FCPE is benchmarked against RMVPE, CREPE, PESTO, PM, and Harvest on MIR-1K, Vocadito, TONAS, and THCHS30-Synth datasets under clean and noisy conditions. FCPE achieves 96.79% Raw Pitch Accuracy (RPA) on MIR-1K, matching or surpassing state-of-the-art models with only 10.64M parameters—substantially fewer than RMVPE (90.42M) and CREPE (22.24M). Notably, FCPE maintains high accuracy even at low SNRs and under real-world noise, demonstrating strong noise tolerance.

Computational Efficiency

FCPE's Real-Time Factor (RTF) is 0.0062 on a single RTX 4090 GPU, outperforming RMVPE (0.0329), PESTO (0.0164), and CREPE (0.4775) by large margins. The model requires only 1.06 GFLOPS to process one second of audio, making it suitable for real-time applications and deployment on edge devices.

Ablation Study

Ablation experiments systematically remove each augmentation strategy to quantify their contributions:

Noise Augmentation: Its removal causes RPA to drop from 29.75% to 6.19% under -20 dB white noise, confirming its critical role in robustness.
Spectrogram Masking: Without masking, RPA under -20 dB pink noise falls to 4.81%, highlighting its importance for leveraging long-context modeling.
Key Shifting: While its removal slightly improves accuracy on clean data, it reduces the model's vocal range and generalization. Key shifting increases the vocal range by 29.8% (1139 Hz vs 877.2 Hz).
Figure 3: Model's vocal range with and without key shifting. The green line (with key shifting) maintains continuous pitch tracking, while the blue line (without) fails to predict f0 in high-pitched segments.

Implications and Future Directions

FCPE demonstrates that efficient context modeling via Lynx-Net and targeted data augmentation can yield high-accuracy, low-latency pitch estimation suitable for real-time and large-scale applications. The use of DDSP-resynthesized data for training further addresses data scarcity and enhances generalization. The model's architecture and training strategies are broadly applicable to other audio analysis tasks requiring robust, efficient temporal modeling.

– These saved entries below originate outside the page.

/-- The side-bands of the lines from `a` to `a + n - 1` are read (R333): whether one of them holds an error, a correctable or
an uncorrectable one, and which line it is, are free choices. The second component is 0, 1 or 2 for these. -/
def sideRead (o : Otp) (d : Dev) (a n : Nat) : Dev × Nat :=
  if memOf a < 2 ∨ 4 < memOf a ∨ n = 0 then (d, 0)
  else
    let t := (Config.freeCount d.freeIdx).toNat % 3
    let l := a + 64 * ((Config.freeCount (d.freeIdx + 1)).toNat % ((n + 63) / 64))
    let d := bump (bump d)
    if t = 1 then (pageEvent o (pcAdd d (kSbfix (pageController d l)) 1) l true, 1)
    else if t = 2 then (pageEvent o d l false, 2)
    else (d, 0)

/-- How many reads of the `k`-th record of a command fail: the operand `rr` carries one digit of base 8 for each record. -/
def rrOf (rr k : Nat) : Nat := rr / 8 ^ k % 8

/-- A read of a CRC-protected record (R412): `rr` reads fail before one could pass. A pass after a failure counts a
read-retry event against the page; false when every read fails. -/
def readRecord (o : Otp) (d : Dev) (a : Nat) (good : Bool) (rr : Nat) : Dev × Bool :=
  if !good || decide (4 ≤ rr) then (d, false)
  else if rr = 0 then (d, true)
  else (pageEvent o (pcAdd d kReread 1) a false, true)

/-- The pseudo-channels of a die that were usable once those of `marks` were excluded. -/
def channelsBut (d : Dev) (die : Nat) (marks : List Nat) : List Nat :=
  (List.range 256).filter (fun c => d.pow.hbmStacks.getD (die * 4 + c % 4) false && !marks.contains c)

/-- The page of a memory that a listed page is now. The Ledger lists the address of the page as it was placed then; the
pseudo-channel of its entry shows which of the marks listed before it were in force, and the place has another address since
later marks took effect (R329, R351; DEDUCED, log 166). -/
def listedPage (d : Dev) (m : Nat) (marks : List Nat) (e : EvEntry) : Nat :=
  let p := (e.value - memBase m) / 4096
  if m = 4 then p
  else
    let before := (((lgEvents d).filter (fun x => x.kind == 5 && x.sub == m - 2 && decide (x.eseq < e.eseq))).map
      (fun x => unitChannel x.unit))
    let at' := fun j => channelsBut d (m - 2) (before.take j)
    let c := unitChannel e.unit
    match ((List.range (before.length + 1)).reverse).find? (fun j => nth (at' j) (p % (at' j).length) == c) with
    | none => p
    | some j =>
      let now := channelsBut d (m - 2) marks
      p / (at' j).length * now.length + (now.idxOf c)

/-- Rebuild the placement of a memory (R351, R329): exclusions from the marks of the event log, the reserve from the
top, the swaps replayed in Ledger order but for pages of excluded pseudo-channels. -/
def rebuildPool (d : Dev) (m : Nat) : Dev :=
  let ev := lgEvents d
  let marks := if m = 4 then [] else (ev.filter (fun e => e.kind == 5 && e.sub == m - 2)).map (fun e => unitChannel e.unit)
  let d := poolSet d m { pool0 with excluded := marks }
  let d := (growReserve m 1024 d).1
  let listed := ev.filter (fun e => e.kind == 2 && e.sub == m && (m == 4 || !marks.contains (unitChannel e.unit)))
  (listed.map (listedPage d m marks)).foldl (fun d pg =>
    let p := poolGet d m
    if p.reserve = [] ∨ 8192 ≤ p.swaps.length ∨ p.withdrawn.contains pg ∨ ¬inMem d m (memBase m + pg * 4096) 4096 then d
    else (growReserve m 1 (poolSet d m (poolSwap p pg))).1) d
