/-- A lane is retired (R362, R363), and the receiver asks for a replay from its LT_ACK; on a port of two lanes the port is. -/
def laneRetire (o : Otp) (d : Dev) (p lane : Nat) : Dev :=
  let v := portGet d p
  if !v.lanes.testBit lane then d
  else
    let d := portSet d p { v with lanes := v.lanes - 2 ^ lane, retiredLanes := v.retiredLanes ||| 2 ^ lane,
                                  fixAt := v.fixAt.filter (fun x => x.2.1 != lane) }
    let d := lgAdd o (logRec d 2 2 10 5 p stOk lane false []) 5 1
    if laneCount v.lanes ≤ 2 then portRetire o d p else linkBad d p

/-- A cage that is off, open or without plug: its ports are NOPLUG, and R364 applies (R494). -/
def plugLost (o : Otp) (d : Dev) (p : Nat) : Dev :=
  if !portPresent o p ∨ !d.pow.sighted ∨ d.pow.siteInvalid ∨ (portGet d p).state = 9 then d
  else portLeave o (portMod d p (fun v => { v with partner := [], signal := false, trained := false, lanes := 0 })) p 1 0

/-- A cage that is powered again: its ports start Sighting (R494). -/
def plugReturn (o : Otp) (d : Dev) (p : Nat) : Dev :=
  if !portPresent o p ∨ !d.pow.sighted ∨ d.pow.siteInvalid ∨ (portGet d p).state = 9 then d else startSighting o d p

/-! ### Link events -/

/-- The acknowledgement covers a sequence number. -/
def ackCovers (ack sq : Nat) : Bool := decide (subMod 65536 ack sq < 32768)

/-- Take the acknowledgement and the credits of a tag (R360, R361). -/
def takeTag (d : Dev) (p t : Nat) : Dev :=
  pump (portMod d p (fun v =>
    { v with replay := v.replay.filter (fun s => !ackCovers (bits t 32 16) s.lseq),
             cred0 := min 1024 (v.cred0 + bits t 22 6), cred1 := min 1024 (v.cred1 + bits t 16 6) })) p

/-- The port's link is up: its lanes have trained. -/
def linkUp (d : Dev) (p : Nat) : Bool := (portGet d p).trained && [2, 3, 4, 5, 6].contains (portGet d p).state

/-- Everything that comes is discarded, up to the tag that begins the next replay (`rp`, R361). -/
def linkDiscards (d : Dev) (p : Nat) (rp : Bool) : Bool := (portGet d p).discard && !rp

/-- What comes from now on is taken. -/
def linkTakes (d : Dev) (p : Nat) : Dev := portMod d p (fun v => { v with discard := false })

/-- LINK_TAG_RECEIVE (R360, R361): an idle tag, or the tag of a packet; `rp` when a replay begins with it. -/
def linkTagDev (p : Nat) (t : W64) (rp : Bool) (_o : Otp) (d : Dev) : Dev :=
  if !linkUp d p || linkDiscards d p rp then d
  else if !tagOk t.toNat then linkBad d p
  else takeTag (linkTakes d p) p t.toNat

/-- LINK_TAG_RECEIVE. -/
def execLinkTagReceive (p : Nat) (t : LinkTag) (s : State) : Host.Outcome State Fault Refusal :=
  runDev (linkTagDev p t.tag t.replays) s
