/-- The bags of an execution (R174). -/
def elBags (v : Stream) (w : Nat) : List Nat :=
  let b0 := loopCtr v 0 * elNb v w
  (List.range (min (elNb v w) (elB v w - b0))).map (· + b0)

/-- The offsets that an execution reads. -/
def elOfsRanges (v : Stream) (w : Nat) : List (Nat × Nat) :=
  if elOfs w = 15 ∨ elPool w = 3 ∨ elBags v w = [] then []
  else tdRanges (elTd v (elOfs w)) ((elBags v w ++ [(elBags v w).getLast?.getD 0 + 1]).map (fun (b : Nat) => [(b : Int)]))

/-- s_b and e_b, and whether e_b lies below s_b. -/
def elSpan (d : Dev) (v : Stream) (w b : Nat) : Nat × Nat × Bool :=
  let m := elM v w
  if elPool w = 3 then (b, b + 1, false)
  else if elOfs w = 15 then (min m (b * param v (elPreg w + 2)), min m ((b + 1) * param v (elPreg w + 2)), false)
  else
    let t := elTd v (elOfs w)
    let at' := fun (i : Nat) => (min (m : Int) (max 0 (toSigned (etBits t.etype) (tdRead d v.rbuf t [(i : Int)])))).toNat
    (at' b, at' (b + 1), decide (at' (b + 1) < at' b))

/-- The positions of an execution: bag and index position. -/
def elPositions (d : Dev) (v : Stream) (w : Nat) : List (Nat × Nat) :=
  (elBags v w).flatMap (fun b =>
    let s := elSpan d v w b
    (List.range (s.2.1 - s.1)).map (fun i => (b, s.1 + i)))

/-- The byte ranges of a one-dimensional tensor at the positions of an execution. -/
def elRanges (v : Stream) (b : Nat) (ps : List (Nat × Nat)) : List (Nat × Nat) :=
  tdRanges (elTd v b) (ps.map (fun p => [(p.2 : Int)]))

/-- The index at a position. -/
def elIndex (d : Dev) (v : Stream) (w n : Nat) : Int :=
  let t := elTd v (elIdx w)
  toSigned (etBits t.etype) (tdRead d v.rbuf t [(n : Int)])

/-- The class of an index (Table 6-5): 0 pad, 1 a row of zeros, row + 2; none under FAULT. The second component: out of
range. -/
def elClass (e : List Byte) (x : Int) : Option Nat × Bool :=
  let n := ceRows e
  if x = -1 then (some 0, false)
  else if 0 ≤ x ∧ x < (n : Int) then (some (x.toNat + 2), false)
  else if ceOor e = 1 then (some 1, true)
  else if ceOor e = 2 then (some (if x < 0 then 2 else n + 1), true)
  else (none, true)

/-- The row reads of an execution with its fan-out of 16,384 keys (R176), in order. -/
def elReads (rows : List Nat) : List Nat :=
  (rows.foldl (fun (acc : List Nat × List Nat) r =>
    if acc.1.contains r then acc
    else if acc.1.length < 16384 then (acc.1 ++ [r], acc.2 ++ [r]) else ([r], acc.2 ++ [r])) ([], [])).2

/-- Classify the indices of an execution (R171, R177), count them, and go on with bag, position and class of each, or fault
the stream. -/
def elClassify (d : Dev) (e : Nat) (v : Stream) (w : Nat) (ent : List Byte)
    (k : Dev → List (Nat × Nat × Nat) → Bool → Dev) : Dev :=
  let ps := elPositions d v w
  let cs := ps.map (fun p => (p.1, p.2, elClass ent (elIndex d v w p.2)))
  match cs.find? (fun c => c.2.2.1.isNone) with
  | some c =>
    stFault (pcAdd { d with rangePos := smSet 0 d.rangePos (e % 32) c.2.1 } (kEng e + 3) ps.length) e stEmbRange
  | none =>
    let zeros := (cs.filter (fun c => c.2.2.1 == some 1)).length
    let d := pcAdd d (kEng e + 3) ps.length
    let d := catMod d (elTable w) (fun c =>
      { c with zeroHits := satAdd 32 c.zeroHits zeros, zeroSat := c.zeroSat || decide (2 ^ 32 ≤ c.zeroHits + zeros) })
    let neg := (elBags v w).any (fun b => (elSpan d v w b).2.2)
    k d (cs.map (fun c => (c.1, c.2.1, c.2.2.1.getD 0))) (neg || cs.any (fun c => c.2.2.2))

/-- Write a summary register. -/
def elSummary (d : Dev) (e w : Nat) (y : Summ) : Dev :=
  stMod d e (fun v => { v with yregs := smSet none v.yregs (elSreg w) (some y) })

/-- The length of the longest bag. -/
def elLongest (d : Dev) (v : Stream) (w : Nat) : Nat :=
  ((elBags v w).map (fun b => (elSpan d v w b).2.1 - (elSpan d v w b).1)).foldl max 0

/-- Issue the row reads of an execution: local gathers, and ROW_READ requests to other owners. -/
def elIssue (d : Dev) (e : Nat) (v : Stream) (w : Nat) (ent : List Byte) (rows : List Nat) : Dev × List (Nat × Nat) :=
  let step := (smGet bind0 d.binds (elBindKey v w)).step
  let g := ceGen ent
  rows.foldl (fun (acc : Dev × List (Nat × Nat)) r =>
    let own := ceOwner acc.1 ent r
    if own = ownCoord acc.1 then
      ({ acc.1 with rowReqs := acc.1.rowReqs ++ [⟨some e, (v.queue, v.seq), own, 0, elTable w, r, g, step, v.fn == 0, false⟩] }, acc.2)
    else
      let x := sendReq acc.1 0x10 own (natLe 8 (mrKey (elTable w) r) ++ natLe 2 g ++ natLe 1 (v.fn == 0).toNat)
        (padTo 64 (natLe 8 step)) (.stream e) r
      (pcAdd x.1 (kEng e + 6) 1, acc.2 ++ [(x.2, r)])) (d, [])

/-- What bars the first of the rows whose owner is another module (R369, R374). -/
def elBar (d : Dev) (ent : List Byte) (rows : List Nat) : Option Nat :=
  rows.findSome? (fun r => if ceOwner d ent r = ownCoord d then none else remoteBar d (ceOwner d ent r))

/-- A compute slot of an EBE with an opcode. -/
def isEbe (op : Nat) (s : Slot) : Bool := (s.kind == 3 || s.kind == 4) && bits s.w 56 8 == op

/-- E_LOOKUP (R172 to R177). -/
def eLookupDev (inst : Nat) (o : Otp) (d : Dev) : Dev :=
  let e := ek 3 inst
  onSlot o d e (isEbe 0x20) (fun d v s =>
    let w := s.w
    if !(elBindings w).all (fun b => (stTd v b).isSome) then stFault d e stSpUnbound
    else
      let d := catUse d (elTable w)
      let st := writeCheck d v (elOut w)
      if st ≠ stOk then stFault d e st
      else
        let d := markChecked (elMarkBind d e v w) e (elOut w)
        let st := firstBad ((!modeStoch (elMode w) || tdStochOk (elTd v (elOut w)), stTdShape) :: elChecks d v w)
        if st ≠ stOk then stFault d e st
        else
          let ent := elEntry d v w
          slotNeed d e v (elOfsRanges v w) <|
            let ps := elPositions d v w
            slotNeed d e v (elRanges v (elIdx w) ps ++ (if elPool w = 4 then elRanges v (elWgt w) ps else [])) <|
              let rows := ps.filterMap (fun p => match (elClass ent (elIndex d v w p.2)).1 with
                | some (c + 2) => some c
                | _ => none)
              let bar := elBar d ent rows
              elClassify d e v w ent (fun d pos any =>
                match bar with
                | some st => stFault d e st
                | none =>
                  let reads := elReads rows
                  let d := pcAdd d (kEng e + 4) reads.length
                  let cnt := (pos.filter (fun p => decide (2 ≤ p.2.2))).length
                  let d := elSummary d e w ⟨cnt, elLongest d v w, any⟩
                  let x := elIssue d e v w ent reads
                  stMod x.1 e (fun v => { v with look := some ⟨w, ent, pos, reads, x.2, [], []⟩ })))

/-- E_LOOKUP. -/
def execELookup (inst : Nat) (s : State) : Host.Outcome State Fault Refusal := runDev (eLookupDev inst) s

/-! ### Pooling (R175) -/

/-- The decoded row of a read (R63, R64). -/
def elDecode (e bs : List Byte) : List Nat × Nat :=
  let n := ceDim e
  let st := ceStride e
  let side := if st + 16 ≤ bs.length then some ((bs.drop st).take 16) else none
  rowDecode (ceFour e) (fld bs 0 8) ((bs.drop 8).take (if ceFour e then n / 2 else n)) side n

/-- The pooled FP32 value of a column: `cs` are its contributions with their weights, pad positions left out. For MEAN it
is the sum. -/
def elPoolCol (pool : Nat) (cs : List (Nat × Nat)) : Flagged :=
  if pool = 2 then
    match cs with
    | [] => (0, 0)
    | c :: t => t.foldl (fun a x => fl2 maxF a (fl0 x.1)) (maxF c.1 c.1, stepFlags [c.1] c.1)
  else if pool = 3 then (match cs with
    | [] => (0, 0)
    | c :: _ => (c.1, 0))
  else if pool = 4 then cs.foldl (fun a x => fl3 fmaF (fl0 x.2) (fl0 x.1) a) (0, 0)
  else cs.foldl (fun a x => fl2 addF a (fl0 x.1)) (0, 0)

/-- The value written (Table 6-7, R175): the pooled accumulator leaves for the output type once under EL_NUM_MODE, FP32
included (R43, R44); MEAN divides, and rounds to odd where it is narrowed again. -/
def elWrite (pool et m hash cnt : Nat) (x : Flagged) : Flagged :=
  if pool = 1 then
    if cnt = 0 then (0, x.2)
    else
      let r := narrowVia fp32 (etFmt et) m hash (fvDiv (fDecode fp32 x.1) (fvInt cnt))
      (r.1, r.2 ||| x.2 ||| (if finF x.1 then 0 else fNfIn))
  else
    let r := leaveAcc (etFmt et) m hash (fDecode fp32 x.1)
    (r.1, r.2 ||| x.2)

/-- The view rows that an execution writes: its bags, with the leading pad rows before bag 0 and the trailing ones behind
the last bag when TD_PAD_STORE = 1. -/
def elRows (t : Td) (bags : List Nat) (b : Nat) : List Nat :=
  let lo := nth t.padLo 1
  let lead := if t.padStore ∧ bags.head? = some 0 then List.range lo else []
  let trail := if t.padStore ∧ bags.getLast? = some (b - 1) ∧ bags ≠ [] then (List.range (nth t.padHi 1)).map (· + lo + b) else []
  lead ++ bags.map (· + lo) ++ trail

/-- What a lookup writes once its rows are there (R175): view positions and values; the flags of the decodes and of the
values written. -/
def elOutputs (d : Dev) (v : Stream) (l : Look) : List (List Int × Nat) × Nat :=
  let w := l.word
  let t := elTd v (elOut w)
  let dec : List (Nat × (List Nat × Nat)) := l.got.map (fun g => (g.1, elDecode l.entry g.2))
  let row := fun r => ((dec.find? (fun x => x.1 == r)).map (·.2)).getD ([], 0)
  let wt := fun (n : Nat) => if elPool w = 4 then tdRead d v.rbuf (elTd v (elWgt w)) [(n : Int)] else 0
  let m := elMode w
  let bagPos := fun b => l.pos.filter (fun p => p.1 == b && p.2.2 != 0)
  let vals := fun p : Nat × Nat × Nat => if p.2.2 = 1 then [] else (row (p.2.2 - 2)).1
  let items : List (List Int × Flagged) := (elRows t (elBags v w) (elB v w)).flatMap (fun vr =>
    let b := vr - nth t.padLo 1
    let ps := if vr < nth t.padLo 1 then [] else (bagPos b).map (fun p => (vals p, wt p.2.1))
    (List.range (nth t.ext 0)).map (fun (vc : Nat) =>
      let j := vc - nth t.padLo 0
      let i : List Int := [(vc : Int), (vr : Int)]
      let hash := if modeStoch m then tdHash d.seed.toNat (param64 v 54) t i else 0
      (i, elWrite (elPool w) t.etype m hash ps.length (elPoolCol (elPool w) (ps.map (fun p => (nth p.1 j, p.2)))))))
  let items := if t.padStore then items else items.filter (fun x => !tdPad t x.1)
  (items.map (fun x => (x.1, x.2.1)), dec.foldl (fun a x => a ||| x.2.2) (itemFlags t items))

/-- E_LOOKUP_ROWS_ARRIVED (R177 to R179): with every row there, `mm` mismatches apart, the outputs are written. -/
def eRowsDev (inst mm : Nat) (o : Otp) (d : Dev) : Dev :=
  let e := ek 3 inst
  match stGet d e with
  | none => d
  | some v =>
    match v.look with
    | none => d
    | some l =>
      let t := elTd v (elOut l.word)
      if l.need ≠ [] then d
      else if ownPending v (tdSpan t ((elOutputs d v l).1.map (·.1))) then d
      else laneRun o d e none mm (fun d =>
        let x := elOutputs d v l
        let d := stMod (stFlags d e x.2) e (fun v => { v with look := none })
        slotWrote (tdWrite d t x.1 (.stream e)) e)

/-- E_LOOKUP_ROWS_ARRIVED. -/
def execELookupRowsArrived (inst mm : Nat) (s : State) : Host.Outcome State Fault Refusal := runDev (eRowsDev inst mm) s

/-! ### Commands (R166, R167, R185, R186) -/

/-- The side that DC_CAT_SWITCH would make active, and the status of its checks. -/
def switchTarget (c : CatTable) (g : Nat) : Nat :=
  if c.active < 2 then
    (if catSide c (1 - c.active) = [] then stCatNone else if catGen c (1 - c.active) = g then stOk else stCatGen)
  else if c.a = [] ∧ c.b = [] then stCatNone
  else if (catByGen c g).isSome then stOk else stCatGen

/-- The front end dispatches the next command of queue `q`, of opcode `op`, and carries it out in the same act: so the
commands on the Catalog are performed one at a time, in dispatch order across all queues (R167). -/
def onDispatch (d : Dev) (q op : Nat) (f : Dev → Queue → Running → Dev) : Dev :=
  if nextQueue d ≠ some q then d
  else match qGet d q with
    | none => d
    | some v => match v.parsed with
      | [] => d
      | c :: rest => if c.op = op ∧ cmdWait d v c = 1 then onFresh (dispatchHead d q v c rest) q (· == op) f else d

/-- DC_CAT_SWITCH (R166). -/
def dcCatSwitchDev (q : Nat) (_o : Otp) (d : Dev) : Dev :=
  onDispatch d q 0x22 (fun d _ r =>
    let b := r.cmd.body
    let sq := r.cmd.cseq.toNat
    let t := fld b 0 2 % 4096
    let d := catUse d t
    let step := fld b 8 8
    if step = 2 ^ 64 - 1 then cmdFinal (catMod d t (fun c => { c with armed := none })) q sq stOk 0
    else
      let st := switchTarget (catGet d t) (fld b 2 2)
      if st ≠ stOk then cmdFinal d q sq st 0
      else if step ≤ d.catLastStep then cmdFinal d q sq stCatLate 0
      else cmdFinal (catMod d t (fun c => { c with armed := some (step, fld b 2 2) })) q sq stOk 0)

/-- DC_CAT_SWITCH. -/
def execDcCatSwitch (q : Nat) (s : State) : Host.Outcome State Fault Refusal := runDev (dcCatSwitchDev q) s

Future work may explore extending FCPE to polyphonic pitch estimation, integrating it into end-to-end SVC pipelines, and optimizing deployment for mobile and embedded platforms. The demonstrated efficiency and robustness suggest potential for widespread adoption in both research and industry.

Conclusion

FCPE introduces a fast, context-based approach to pitch estimation, achieving state-of-the-art accuracy and robustness with minimal computational overhead. The combination of Lynx-Net architecture and advanced training strategies enables real-time performance and strong generalization, establishing FCPE as a practical solution for diverse pitch estimation tasks.